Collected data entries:
══════
/-- R215: a `tbin` counts in its bin's entry; a row for which the bin has room goes there, one for which it has none to the bin's
overflow entry, where that is another, and one for which that has none is counted as dropped. The counters saturate. -/
def Claims.BinsRun : Prop :=
  ∀ (s : State) (o : EngineOp) (y : Xlat),
    let key := groupKey s.subj.ag o.group
    let x := o.spec
    Runs s o → o.started = true → s.queuedBefore key o.after = false → x.kind = 5 →
    s.portOf y.pa = none → s.refreshing y.pa = false → s.waiters = [] → s.mem.headers = [] →
    let n := s.mem.num (y.pa + 16) 4
    let counts (f : Nat) (P : EngineOp → Prop) : Prop := Completes .engineAccess s (fun t =>
      (∃ p, Now s t o p ∧ P p) ∧ t.mem.num (y.pa + f) 4 = min (s.mem.num (y.pa + f) 4 + 1) 0xFFFFFFFF ∧
      SameBytesOutside s t (y.pa + f) 4 ∧ (t.core s.subj.ag).pad = (s.core s.subj.ag).pad)
    let placed (outcome : Nat) (p : EngineOp) : Prop :=
      p.phase = 3 ∧ p.outcome = outcome ∧ p.slot = n ∧ p.finished = false ∧
      p.windex = BitVec.ofNat 64 (s.mem.num y.pa 8 + n * s.mem.num (y.pa + 8) 4)
    let ovf := s.mem.num (y.pa + 24) 4
    let reach (bin : Nat) : Prop := s.engineReach key (x.binAt bin) 32 .atomic o.hold o.fatal = .ok y
    (o.phase = 0 → reach x.bin →
      (n < s.mem.num (y.pa + 12) 4 → counts 16 (placed 0)) ∧
      (s.mem.num (y.pa + 12) 4 ≤ n → ovf ≠ 0xFFFFFFFF → ovf ≠ x.bin → counts 16 (fun p => p.phase = 1 ∧ p.slot = ovf)) ∧
      (s.mem.num (y.pa + 12) 4 ≤ n → ovf = 0xFFFFFFFF ∨ ovf = x.bin → counts 16 (fun p => p.phase = 2))) ∧
    (o.phase = 1 → reach o.slot →
      (n < s.mem.num (y.pa + 12) 4 → counts 16 (placed 1)) ∧
      (s.mem.num (y.pa + 12) 4 ≤ n → counts 16 (fun p => p.phase = 2))) ∧
    (o.phase = 2 → reach x.bin → counts 20 (fun p => p.outcome = 2 ∧ p.finished = true)) ∧
    (o.phase = 3 → o.done < 256 → x.row.length = 256 →
      let va := (o.windex.toNat + o.done) % 2 ^ 64
      let k := min (256 - o.done) (256 - va % 256)
      s.engineReach key va k .store o.hold o.fatal = .ok y → Completes .engineAccess s (fun t =>
        (∃ p, Now s t o p ∧ p.done = o.done + k) ∧ SameBytesOutside s t y.pa k ∧
        ∀ i, i < k → t.mem.byte (y.pa + i) = x.row.getD (o.done + i) 0))

/-- R193, R207: ENGINE_OPERATION_COMPLETE of a finished operation of a group turns its tag ready with its status, and then adds its
bytes to the barrier of each receiving core. -/
def Claims.OperationsComplete : Prop :=
  ∀ (s : State) (o : EngineOp),
    let c := s.subj.ag
    let core := s.core c
    let x := o.spec
    s.subj.n = o.id → core.op? o.id = some o → o.finished = true → o.group < 16 →
    (x.kind = 5 ∨ x.barrierOn = false → Completes .engineOperationComplete s (fun t =>
      ((t.core c).block.isSome = true → t.tag c x.tag = { (s.tag c x.tag) with
        ready := true, err := decide (o.cause ≠ 0), status := BitVec.ofNat 32 (o.cause * 2 ^ 28 + o.detail), sprouts := [] }) ∧
      (t.core c).eops = core.eops.filter (fun p => p.id != o.id) ∧ (∀ k, (t.core k).pad = (s.core k).pad) ∧ SameBytes s t)) ∧
    (x.kind ≠ 5 → x.barrierOn = true → (s.receivers c x).Nodup → Completes .engineOperationComplete s (fun t =>
      (∀ k ∈ s.receivers c x,
        (t.core k).barrier x.barrier =
          ({ (s.core k).barrier x.barrier with arrived := min (((s.core k).barrier x.barrier).arrived + x.size) 0xFFFFFFFF } :
            Barrier).flip ∧
        ∀ a, (a < x.barrier ∨ x.barrier + 16 ≤ a) → fgetD (t.core k).pad a 0 = fgetD (s.core k).pad a 0) ∧
      (∀ k, k ∉ s.receivers c x → (t.core k).pad = (s.core k).pad) ∧ SameBytes s t))

/-- R176, R193, R203, R204, R205, R207, R209–R212, R215: engine operations start, run and complete. -/
def Obligations.EnginesRun : Prop :=
  Claims.OperationsStart ∧ Claims.CopiesRead ∧ Claims.CopiesWrite ∧ Claims.CopiesOut ∧ Claims.BinsRun ∧ Claims.OperationsComplete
══════
» **TO DO**
Check each line in the records for the word "hold" and say how many have it, with nothing else.

» **ANSWER SPACE**
2